I mean, sure. Maybe it doesn’t have to come to actually firing the guns. Maybe the point is that the guns, merely as possessions, will be sufficient to deter government action. But the government currently has tanks and stealth bombers and nuclear weapons. And while “arms” does not, strictly speaking, mean guns, the NNWA (National Nuclear Weapon Association) has failed to gain sufficient lobbying power to reinterpret that word in this amendment to ensure that we all have a right to our own household mini-nuke. Though, really, if the framers’ intent was to guarantee that we could deter the government, then that’s what we deserve. Not that anyone currently shooting up the place would possibly misuse a household mini-nuke.

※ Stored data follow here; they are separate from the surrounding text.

-- ==== Sys2Proof/Machine/WriteChannel.lean ====
section
/-!
DEFINITION. The write channel and the laser (06_write_channel.md): writing a sector, read-after-write, retry, relocation, running OPC with
its excursions, write inhibit, static OPC and the laser's ceiling; and what a written cluster settles.
-/

namespace Sys2Proof.Machine

/-- Change the cluster being written `id`. -/
def updCluster (id : Nat) (f : WriteCluster → WriteCluster) : Device → Device :=
  updWrc fun w => { w with clusters := updateFirst (fun c => c.id = id) f w.clusters }

/-- Take the cluster `id` out of the write queue. -/
def dropCluster (id : Nat) : Device → Device :=
  updWrc fun w => { w with clusters := w.clusters.filter fun c => c.id != id }

/-- Sector record `i` of a cluster being written. -/
def wsector (c : WriteCluster) (i : Nat) : WriteSector := sget (fun _ => {}) c.sectors i

/-- Change sector record `i`. -/
def putWsector (id i : Nat) (f : WriteSector → WriteSector) : Device → Device :=
  updCluster id fun c => { c with sectors := supd (fun _ => {}) i f c.sectors }

/-- The cluster and slot of frame `psa` whose sector record satisfies `p`; a cluster earlier in the queue comes first. -/
def frameWrite (d : Device) (psa : Nat) (p : WriteSector → Bool) : Option (WriteCluster × Nat) :=
  d.wrc.clusters.findSome? fun c =>
    ((List.range 18).find? fun i => clusterPsa c i = psa && p (wsector c i)).map fun i => (c, i)

/-! ### Power and running OPC (R142, R149, R150) -/

/-- Index 4l + b of a layer and band. -/
def bandIndex (l : Loc) : Nat := 4 * l.layer + bandOf l.zone

/-- POWER of a layer and band. -/
def powerWord (d : Device) (k : Nat) : Word32 := d.reg (0xB040 + 4 * k)

/-- Trim of running OPC for a layer and band. -/
def trimAt (d : Device) (k : Nat) : Int := sget (fun _ => 0) d.wrc.trims k

/-- MIN and MAX of ROPC_BOUNDS. -/
def ropcBounds (d : Device) : Int × Int := (signedOf 8 (d.regF 0xB020 7 0), signedOf 8 (d.regF 0xB020 15 8))

/-- The bounds in force: on an excursion a change waits until it ends (R50). -/
def trimBound (d : Device) : Int × Int := if onExcursion d 2 then d.wrc.boundsHeld else ropcBounds d

/-- An excursion of loop 0x02 begins or goes on with value `v`: the bounds of its beginning are kept (R43, R50). -/
def trimExcursion (inv : Nat) (v : Word32) (d : Device) : Device :=
  excTake 2 inv v (if onExcursion d 2 then d else updWrc (fun w => { w with boundsHeld := ropcBounds d }) d)

/-- The excursion of frame `psa`'s trim, if any (R150). -/
def trimExcOf (d : Device) (psa : Nat) : Option TrimExc := d.wrc.excs.find? fun e => e.psa = psa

The point is that the argument for individual ownership of guns in a truly private setting requires the belief that people should be able to bear (and presumably fire) guns at the government to prevent their liberty from being infringed. It is strange that so many die-hard second amendment advocates, or at least those who claim to advocate the amendment, the NRA, and its ilk, are simultaneously so angry at Edward Snowden. He merely fired information at the government in order to defend his liberty. Despite repeated claims that someone, somewhere, would die for his actions, no humans were killed in the making of his leak. And yet the amendment so vaunted should actually have given him the right to shoot up the NSA had they tried to stop him.
I know the tone of this post is glib in places, which you’d be within your rights to find inappropriate in the wake of the latest* shooting in San Bernardino. At least 14 people are dead by the volitional acts of their countrymen. But make no mistake, this is serious business: it is incoherent to simultaneously defend the second amendment and decry terrorism. Not just because one tends to lead to the other, but because one literally authorizes the other.

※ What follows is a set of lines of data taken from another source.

/-- LEAVE_DUST_SHEET as its row runs: refused with its cause, or accepted; a first calibration writes the medium and waits for ARMED
(R459). -/
def leaveDust (tag : Nat) (measured : Option (List (Nat × Word32))) (d : Device) : Device :=
  let cause := leaveCause d
  if cause != 0 then finish tag stAbortedMode (updGen (fun g => { g with dustCause := cause }) d)
  else if d.nv.calibration.isNone && d.pwr.st != .armed then d
  else leaveAccepted tag measured d

end Sys2Proof.Machine
end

*I hope. I haven’t checked the news in the hour or so it’s taken to write this post.
My only explanation of how this country can continue to cling to this fatally flawed amendment in the wake of the cascading reality of mass-shooting culture is that we are so pridefully obsessed with our self-image as a country that we are categorically incapable of admitting mistakes. It’s how a nation can continue to not apologize for genocide, slavery, internment camps, and bombing the civilians of nearly every other country on the planet. It’s how a nation can continue to demand that all of its leaders believe and regularly proclaim that the country itself is the epitome of human perfection. It’s how a nation can continue to make the same mistakes over and over and over, at home and abroad, for a willful refusal to even try to learn.

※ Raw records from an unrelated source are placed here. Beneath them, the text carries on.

-- ==== Sys2Proof/Machine/Rings.lean ====
section
/-!
DEFINITION. The ring engine (R294 to R320): the set-up lock, polling of the doorbell page, arbitration and fetch, scatter lists and
payloads, the posting of completions, the coalesced MSI-X signals, the PCIe link and the conventional reset.
-/

namespace Sys2Proof.Machine

/-- The host's memory can be reached: the link is up and Bus Master Enable set (R306). -/
def busOpen (d : Device) : Bool := d.hif.linkUp && d.hif.bme

/-! ### The lock (R313) -/

/-- SQ_CFG.EN. -/
def sqEnabled (d : Device) (n : Nat) : Bool := wbit (d.reg (0x2008 + 0x20 * n)) 31

/-- CQ_CFG.EN. -/
def cqEnabled (d : Device) (n : Nat) : Bool := wbit (d.reg (0x2108 + 0x20 * n)) 31

/-- SQ_CFG.CQ. -/
def cqOf (d : Device) (n : Nat) : Nat := d.regF (0x2008 + 0x20 * n) 18 16

/-- A 64-bit host address from its LO and HI registers. -/
def hostAddr (d : Device) (o : Nat) : Nat := (d.reg o).toNat + 2 ^ 32 * (d.reg (o + 4)).toNat

/-- The context of an enabled submission ring is good (R313). -/
def sqContextOk (d : Device) (n : Nat) : Bool :=
  hostAddr d (0x2000 + 0x20 * n) != 0 && sqSize d n != 0 && cqEnabled d (cqOf d n)

/-- The context of an enabled completion ring is good (R313). -/
def cqContextOk (d : Device) (n : Nat) : Bool := hostAddr d (0x2100 + 0x20 * n) != 0 && cqSize d n != 0

/-- The three conditions of R313: SQ0 and CQ0 enabled, SQ0 naming CQ0, and a doorbell page. -/
def lockConditions (d : Device) : Bool := sqEnabled d 0 && cqEnabled d 0 && cqOf d 0 = 0 && hostAddr d 0x1004 != 0

/-- Submission ring `n` at the lock: RUNNING when `go` lets it, or ERROR with ERR 3. -/
def lockSq (go : Bool) (n : Nat) (d : Device) : Device :=
  if !sqEnabled d n then d
  else if !sqContextOk d n then sqError n 3 d
  else if go then updSq n (fun q => { q with st := .running }) d
  else d

/-- Completion ring `n` at the lock. -/
def lockCq (go : Bool) (n : Nat) (d : Device) : Device :=
  if !cqEnabled d n then d
  else if !cqContextOk d n then cqError n 3 d
  else if go then updCq n (fun q => { q with st := .running }) d
  else d

/-- The lock is set (R313): each enabled ring is checked; the first poll is due at once, at the lower bound (R303). When one of the three
conditions fails, SQ0 and CQ0 enter ERROR and nothing is polled. -/
def setLock (d : Device) : Device :=
  let ok := lockConditions d
  let d := updHif (fun h => { h with lock := true, lockOk := ok }) d
  let rest := if ok then List.range 8 else (List.range 7).map (· + 1)
  let d := if ok then d else cqError 0 3 (sqError 0 3 d)
  let d := rest.foldl (fun d n => lockSq ok n (lockCq ok n d)) d
  if ok then updHif (fun h => { h with pollNow := true, interval := (pollBounds d).1 }) d else d

/-- SETUP_LOCK (R313): the host's write; after the lock it is a locked write (R314). -/
def execSetupLock (s : State) : Host.Outcome State Fault Refusal := effect s (gate .host 0x20 true setLock)

/-! ### Polling (R300 to R306) -/

/-- A poll is due: its interval has run out, or it is the first after the lock or a pause (R303, R305, R306). -/
def pollDue (d : Device) : Bool :=
  d.hif.lockOk && busOpen d && !d.hif.pollSeal && !d.hif.polling && (d.hif.pollNow || d.hif.lastPoll + d.hif.interval ≤ d.now)

/-- One read of the doorbell page begins (R300); the core rail leaves retention for it (R364). -/
def startPoll (d : Device) : Device :=
  let d := count 0x1030 (leaveRetention d)
  updHif (fun h => { h with polling := true, pollNow := false, lastPoll := d.now }) d

/-- DOORBELL_POLL (R303). -/
def execDoorbellPoll (s : State) : Host.Outcome State Fault Refusal := effect s fun d => onlyIf (pollDue d) startPoll d

/-- A doorbell word is good: no reserved bit, an index below the ring's size (R302). -/
def doorbellOk (size w : Nat) : Bool := w < 4096 && w < size

/-- The word of submission ring `n` in a doorbell page read. -/
def tailWord (page : List Byte) (n : Nat) : Nat := leAt page (0x40 + 4 * n) 4

/-- The word of completion ring `n`. -/
def headWord (page : List Byte) (n : Nat) : Nat := leAt page (0x60 + 4 * n) 4

/-- SQ_TAIL of ring `n` is taken in (R302). -/
def takeTail (page : List Byte) (n : Nat) (d : Device) : Device :=
  if (d.sq n).st != .running then d
  else if doorbellOk (sqSize d n) (tailWord page n) then updSq n (fun q => { q with tail := tailWord page n }) d
  else sqError n 1 d

/-- CQ_HEAD of ring `n` is taken in (R302). -/
def takeHead (page : List Byte) (n : Nat) (d : Device) : Device :=
  if (d.cq n).st != .running then d
  else if doorbellOk (cqSize d n) (headWord page n) then updCq n (fun q => { q with head := headWord page n }) d
  else cqError n 1 d

/-- The doorbell read shows new entries: the tail of a running ring has changed (R303). -/
def tailsMoved (old new : Device) : Bool :=
  (List.range 8).any fun n => (new.sq n).st = .running && (new.sq n).tail != (old.sq n).tail

/-- The interval to the next poll (R303). -/
def nextInterval (d : Device) (hint : Nat) (moved : Bool) : Nat :=
  let b := pollBounds d
  if hint.testBit 31 || moved || d.hif.posted then b.1
  else if hint.testBit 30 then b.2
  else max b.1 (min b.2 (2 * d.hif.interval))

/-- The doorbell page has been read (R302, R303). -/
def takePage (page : List Byte) (d : Device) : Device :=
  let e := (List.range 8).foldl (fun d n => takeHead page n (takeTail page n d)) d
  updHif (fun h => { h with interval := nextInterval e (leAt page 0 4) (tailsMoved d e), posted := false }) e

/-- DOORBELL_POLL_RETURN (R302); a failed poll is counted and made again at the next interval (R317). -/
def execDoorbellPollReturn (res : DmaResult) (s : State) : Host.Outcome State Fault Refusal :=
  effect s <| fun d => onlyIf d.hif.polling (fun d =>
    let d := updHif (fun h => { h with polling := false }) d
    match res with
    | .failed => count 0x1038 d
    | .ok page => takePage page d) d

/-! ### Arbitration and fetch (R307 to R309) -/

/-- A ring that has reached its share of the commands in flight (R308). -/
def barred (d : Device) (n : Nat) : Bool := 256 ≤ inFlight d || (n != 0 && 240 ≤ inFlightIo d)

/-- A submission ring is ready (R307). -/
def sqReady (d : Device) (n : Nat) : Bool := (d.sq n).st = .running && (d.sq n).fetch != (d.sq n).tail && !barred d n

/-- Fetches in one turn of ring `n`. -/
def sqWeight (d : Device) (n : Nat) : Nat := d.regF (0x2008 + 0x20 * n) 27 24 + 1

/-- The urgent ring, when it is enabled and ready (R307). -/
def urgentReady (d : Device) : Bool := wbit (d.reg 0x2200) 31 && sqReady d (d.regF 0x2200 2 0)

/-- The current ring goes on with its turn (R307). -/
def turnGoesOn (d : Device) : Bool := sqReady d d.hif.turn && decide (d.hif.turnUsed < sqWeight d d.hif.turn)

/-- The next ready ring after the current one, itself last (R307). -/
def nextReady (d : Device) : Option Nat := ((List.range 8).map fun i => (d.hif.turn + 1 + i) % 8).find? (sqReady d)

/-- The ring engine fetches at all (R217, R305, R306, R313, R453, R515). -/
def mayFetch (d : Device) : Bool :=
  d.hif.lockOk && d.gen.chosen && busOpen d && !d.hif.pollSeal && d.hif.fetching.isNone && ownersCompared d

/-- The highest number of commands in flight since the last read (Table 11-8). -/
def notePeak (d : Device) : Device := setRegF 0x2204 24 16 (max (d.regF 0x2204 24 16) (inFlightNow d)) d

/-- One entry of ring `n` is fetched; the command counts as in flight from here, and reaching a limit raises source 14 (R308). -/
def beginFetch (n : Nat) (d : Device) : Device :=
  let full := inFlight d + 1 = 256 || (n != 0 && inFlightIo d + 1 = 240)
  let d := notePeak (updHif (fun h => { h with fetching := some n }) d)
  if full then raise 14 d else d

/-- The ring engine chooses a ring and fetches from it (R307). -/
def fetchNext (d : Device) : Device :=
  if urgentReady d then beginFetch (d.regF 0x2200 2 0) d
  else if turnGoesOn d then beginFetch d.hif.turn (updHif (fun h => { h with turnUsed := h.turnUsed + 1 }) d)
  else
    match nextReady d with
    | some n => beginFetch n (updHif (fun h => { h with turn := n, turnUsed := 1 }) d)
    | none => d

/-- FETCH_ENTRY (R307). -/
def execFetchEntry (s : State) : Host.Outcome State Fault Refusal := effect s fun d => onlyIf (mayFetch d) fetchNext d

/-- A read for ring `n` failed: the ring enters ERROR with ERR 2, and source 13 is raised (R317). -/
def fetchError (n : Nat) (d : Device) : Device :=
  let d := count 0x1038 d
  raise 13 (if (d.sq n).st = .error then d else sqError n 2 d)

/-- The fetch position goes on past entries that are not fetched again (R320). -/
def advanceFetch (size : Nat) : Nat → Sq → Sq
  | 0, q => q
  | k + 1, q =>
    if q.skip.contains q.fetch then
      advanceFetch size k { q with fetch := ringNext size q.fetch, skip := q.skip.filter (· != q.fetch) }
    else q

/-- The fetch position after one entry was fetched. -/
def passEntry (size : Nat) (q : Sq) : Sq :=
  advanceFetch size q.skip.length { q with fetch := ringNext size q.fetch }

/-- The command that an entry of ring `n` makes (R199, R228, R296, R299). -/
def newCmd (n : Nat) (e : List Byte) (d : Device) : Cmd :=
  { tag := d.hif.nextTag, sq := n, index := (d.sq n).fetch, entry := e, phase := .dispatched, started := false
    ovr := !d.exc.active.isEmpty, owner := ringOwner d n, sgl := if eSgl e then [] else [(eDptr e, eDlen e)]
    group := none, payload := [], poisoned := false, records := 0, discard := false
    slotSt := if isAdmin (eOpcode e) then none else slotStatus d (ringOwner d n) }

/-- An entry has come: its command is in flight and its checks begin (R309). -/
def takeEntry (n : Nat) (e : List Byte) (d : Device) : Device :=
  let c := newCmd n e d
  let d := updHif (fun h => { h with cmds := h.cmds ++ [c], nextTag := h.nextTag + 1 }) d
  takeCmd c (count 0x2208 (updSq n (passEntry (sqSize d n)) d))

/-- ENTRY_FETCHED (R309, R317). -/
def execEntryFetched (res : DmaResult) (s : State) : Host.Outcome State Fault Refusal :=
  effect s <| fun d =>
    match d.hif.fetching with
    | none => d
    | some n =>
      let d := updHif (fun h => { h with fetching := none }) d
      match res with
      | .failed => fetchError n d
      | .ok e => takeEntry n e d

/-! ### Scatter lists and payloads (R296, R317, R447) -/

/-- A command's scatter list has come: its lengths add up to DLEN, or the command completes with INVALID_FIELD (R296). -/
def takeScatter (c : Cmd) (bytes : List Byte) (d : Device) : Device :=
  match scatterList (eSglCount c.entry) bytes with
  | none => finish c.tag stInvalidField d
  | some l =>
    if (l.map Prod.snd).foldl (· + ·) 0 = eDlen c.entry then
      dispatchCmd c.tag (updCmd c.tag (fun c => { c with sgl := l }) d)
    else finish c.tag stInvalidField d

/-- A command's scatter list could not be read: it is never executed (R317). -/
def loseScatter (c : Cmd) (d : Device) : Device := fetchError c.sq (setPhase c.tag .dead d)

/-- The payload as it enters the buffer: the bytes read, or poison in their place (R317, R447). -/
def takePayload (tag : Nat) (res : DmaResult) (d : Device) : Device :=
  let into (c : Cmd) : Cmd :=
    match res with
    | .ok bytes => { c with phase := .dispatched, payload := (padTo (eDlen c.entry) 0 bytes).take (eDlen c.entry) }
    | .failed => { c with phase := .dispatched, payload := List.replicate (eDlen c.entry) 0, poisoned := true }
  updCmd tag into d

/-- PAYLOAD_READ_RETURN (R317). -/
def execPayloadReadReturn (tag : Nat) (scatter : Bool) (res : DmaResult) (s : State) : Host.Outcome State Fault Refusal :=
  effect s <| fun d =>
    match d.cmd tag with
    | none => d
    | some c =>
      if scatter then
        onlyIf (c.phase = .scatter) (fun d => match res with | .ok l => takeScatter c l d | .failed => loseScatter c d) d
      else onlyIf (c.phase = .payload) (takePayload tag res) d

/-! ### Completions (R298, R299, R310 to R312, R340) -/

/-- The completion's ring can take it now (R302, R310). -/
def postable (d : Device) (c : Completion) : Bool :=
  let n := cqOf d c.sq
  (d.cq n).st = .running && ringNext (cqSize d n) (d.cq n).tail != (d.cq n).head

/-- The completion that is posted next: of each ring, the one that became ready first (R310). -/
def nextPosted (d : Device) : Option Completion := d.hif.ready.find? (postable d)

/-- Completion ring `n` signals its vector; the count and the timer start again (R311). -/
def signalCq (n : Nat) (d : Device) : Device :=
  msixSignal (d.regF (0x2108 + 0x20 * n) 20 16) (updCq n (fun q => { q with count := 0, since := none }) d)

/-- One more completion posted to ring `n`, and whether it signals (R311). -/
def coalesce (n : Nat) (atOnce : Bool) (d : Device) : Device :=
  if !wbit (d.reg (0x2108 + 0x20 * n)) 30 then d
  else
    let d := updCq n (fun q => { q with count := q.count + 1, since := some (q.since.getD d.now) }) d
    if atOnce || d.regF (0x210C + 0x20 * n) 23 16 ≤ (d.cq n).count then signalCq n d else d

/-- A completion with a status of class 0x01 to 0x04 enters page 0x01 (R339, R340). -/
def logError (c : Completion) (d : Device) : Device :=
  if c.status < 0x100 then d
  else
    let x : CmdError := { tick := d.now, sq := c.sq, opcode := c.opcode, cid := c.cid, status := c.status, mark := c.mark }
    updHif (fun h => { h with
      errors := (x :: h.errors).take 64
      errorsLost := h.errorsLost + (if h.errors.length < 64 then 0 else 1) }) d

/-- The next index and phase of a completion ring (R298). -/
def passCompletion (size : Nat) (q : Cq) : Cq :=
  { q with tail := ringNext size q.tail, phase := if ringNext size q.tail = 0 then !q.phase else q.phase }

/-- A completion is posted (R298, R310): one write of 16 bytes, then its signal. -/
def postOne (c : Completion) (d : Device) : Device :=
  let n := cqOf d c.sq
  let q := d.cq n
  let w : HostWrite := .bytes (hostAddr d (0x2100 + 0x20 * n) + 16 * q.tail) (completionBytes c (sqHead d c.sq) q.phase)
  let d := updHif (fun h => { h with
    ready := h.ready.filter fun x => x.tag != c.tag, cmds := h.cmds.filter fun x => x.tag != c.tag, posted := true }) { d with bus := { d.bus with out := w :: d.bus.out } }
  pumpDust (coalesce n c.noCoalesce (logError c (count 0x220C (updCq n (passCompletion (cqSize d n)) d))))

/-- Completions may be posted: the link, and not SEALED, where the host's work has stopped (R306, R382). -/
def mayPost (d : Device) : Bool := busOpen d && d.pwr.st != .sealed

/-- POST_COMPLETION (R310). -/
def execPostCompletion (s : State) : Host.Outcome State Fault Refusal :=
  effect s fun d => onlyIf (mayPost d) (fun d => match nextPosted d with | some c => postOne c d | none => d) d

/-- The coalescing time of ring `n` has passed (R311): 1 µs is 25 ticks. -/
def coalesceDue (d : Device) (n : Nat) : Bool :=
  wbit (d.reg (0x2108 + 0x20 * n)) 30 &&
    (match (d.cq n).since with | some t => decide (t + 25 * d.regF (0x210C + 0x20 * n) 15 0 ≤ d.now) | none => false)

/-- COALESCE_TIMER_EXPIRY (R311). -/
def execCoalesceTimerExpiry (cq : Nat) (s : State) : Host.Outcome State Fault Refusal :=
  effect s fun d => onlyIf (cq < 8 && coalesceDue d cq) (signalCq cq) d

Look, the amendments aren’t ironclad. We outlawed slavery at some point with a new amendment. We even undid an amendment with a later amendment! We didn’t always have this infallible notion of ourselves. The framers whose intent we care so much about were a band of unruly, arguing misfits with no governmental experience. They would probably have been delighted to hear that we’d make it past 200 years, but equally horrified that we were carting around their precise verbiage like holy relics. Think about how much Washington, Adams, Jefferson, and Franklin cared for the traditional order of their time. Then think about San Bernardino.
I said San Bernardino.
It was the one after the Planned Parenthood Clinic but before the other… oh, never mind.